Load Balancing with Apache 2.2

Version 2.2 of the Apache HTTP Server includes a load balancing proxy module, mod proxy balancer. This add-on to mod proxy can balance incoming requests between multiple back-end servers. It can persist connections to a particular back-end based on a configurable Cookie key like JSESSIONID or PHPSESSIONID. The configuration looks as follows:

Listen 80
LogLevel debug
TransferLog logs/access_log

LoadModule proxy_module modules/mod_proxy.so
LoadModule proxy_http_module modules/mod_proxy_http.so
LoadModule proxy_balancer_module modules/mod_proxy_balancer.so

ProxyPass / balancer://mycluster/
ProxyPassReverse / http://localhost:16180
ProxyPassReverse / http://localhost:16280

<Proxy balancer://mycluster>
   BalancerMember http://1.2.3.4:80
   BalancerMember http://1.2.3.5:80
</Proxy>

The configuration above will equally distribute requests between two back-
end web servers. If your back-end servers are running Tomcat, you can enable sticky sessions as follows:

...
<Proxy balancer://tccluster>
    BalancerMember http://localhost:15180 route=tc1
    BalancerMember http://localhost:15280 route=tc2
    BalancerMember http://localhost:15380 route=tc3
</Proxy>

<Location />
    ProxyPass balancer://tccluster/ stickysession=JSESSIONID
    Require all granted
</Location>

The server.xml file of each Tomcat server has to be edited to include a
jvmRoute attribute in the Engine element. For instance, in the first Tomcat, you have:

<!-- ... -->
<Server port="15105" shutdown="SHUTDOWN">
<!-- ... -->
    <Service name="Catalina">
        <Connector port="15180" maxHttpHeaderSize="8192"
            maxThreads="150" minSpareThreads="25" maxSpareThreads="75"
            enableLookups="false" redirectPort="8443" acceptCount="100"
            connectionTimeout="20000" disableUploadTimeout="true" />
    <!-- ... -->
        <Engine name="Catalina" defaultHost="localhost" jvmRoute="tc1">
    <!-- ... -->
        </Engine>
    </Service>
</Server>

The mod_proxy_balancer module also contains a small management application, which you can enable using the following configuration snippet:

<Location /balancer-manager>
    SetHandler balancer-manager
    # Your access control directives here
    Order Allow,deny
    Allow from all
    # ...
</Location>

The management feature requires the presence of mod_status in addition to mod_proxy_balancer.

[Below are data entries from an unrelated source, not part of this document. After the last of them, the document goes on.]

-- ==== Sys2Proof/Machine/PocketAlarmSteps.lean ====
section
/-!
DEFINITION. The meanings of the pocket's, the alarm unit's and the service visit's steps, one for each row of the table.
-/

namespace Sys2Proof.Machine

open Sys2Proof

/-- GATE_PULSE (R118): counted only in LAUNCHED. -/
def execGatePulse (s : State) : Host.Outcome State Fault Refusal :=
  act (fun s => when (s.pkt.chute = .launched) (fun s => settle (endLaunch true s)) s) s

/-- GATE_TIMEOUT (R118): the gate timer runs out in LAUNCHED. -/
def execGateTimeout (s : State) : Host.Outcome State Fault Refusal :=
  act (fun s => when (s.pkt.chute = .launched && s.pkt.gate.isSome) (fun s => settle (endLaunch false s)) s) s

/-- FAIRNESS_WAIT_END (R121). -/
def execFairnessWaitEnd (s : State) : Host.Outcome State Fault Refusal :=
  act (fun s => when s.pkt.fairness.isSome (fun s => settle { s with pkt.fairness := none }) s) s

/-- LOOP_CHANGE (R143 to R145): a comparator class has held for 20 ms and becomes the loop's state. -/
def execLoopChange (loop : Slot) (cls : LoopClass) (s : State) : Host.Outcome State Fault Refusal :=
  act (fun s =>
    when ((s.alm.loops.get loop).state ≠ cls) (fun s =>
      let s := { s with alm.loops := s.alm.loops.modify loop (fun l => { l with state := cls }),
                        lines.comparators := s.lines.comparators.set loop cls }
      if (s.alm.loops.get loop).enabled then settle (loopLatches loop s) else s) s) s

/-- SIREN_TOGGLE (R151): 250 ms of a half period are over. -/
def execSirenToggle (s : State) : Host.Outcome State Fault Refusal :=
  act (fun s => when s.alm.sirenToggle.isSome
    (fun s => { s with alm.sirenOn := !s.alm.sirenOn, alm.sirenToggle := some sirenHalf }) s) s

/-- SIREN_TIMEOUT (R151). -/
def execSirenTimeout (s : State) : Host.Outcome State Fault Refusal :=
  act (fun s => when s.alm.sirenTimer.isSome stopSiren s) s

/-- SERVICE_TIMEOUT (R184): the 30 minutes of a service visit are over. -/
def execServiceTimeout (s : State) : Host.Outcome State Fault Refusal :=
  act (fun s => when (s.lsv.lane = .service && s.lsv.serviceTimer.isSome) (fun s => settle (endService s)) s) s

end Sys2Proof.Machine
end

As you can see, the load balancing reverse proxy in Apache HTTP Server 2.2 is quite easy to set up. For more information about the configuration options, please see the mod_proxy documentation. More information on the algorithms for the load balancing decision can be found in the mod proxy balancer documentation.

Building Out: Separate Tiers

Most web applications can be separated into multiple distinct tiers:
# Web server tier(Apache, IIS, Sun ONE)
# Application server tier (Tomcat, PHP, WebLogic, etc.)
# Database server tier (MySQL, Oracle, Postgres, etc.) Every tier has distinct and particular performance requirements. Moving each tier to their own hardware allows you to tune and scale them individually. The fact that all of the individual applications communicate with each other over TCP/IP already makes this move even easier.

The Web Server Tier

The Web Server tier communicates directly with the users. It is responsible for maintaining connection with a wide variety of client browsers across potentially slow and far-flung connections. This causes a markedly different load on the operating system TCP stack than the long-lived, local, high speed connections between web and application server, and between application server and the database. The web tier can also be configured to serve the application's static content: HTML pages, images, JavaScript, etc. It passes only the requests for dynamically generated content (PHP scripts, JavaServer Pages, RSS feeds) on to the application tier. The type of server used for this tier typically has one or two CPUs and enough memory to fit the requisite number of httpd processes. Storage is not a concern.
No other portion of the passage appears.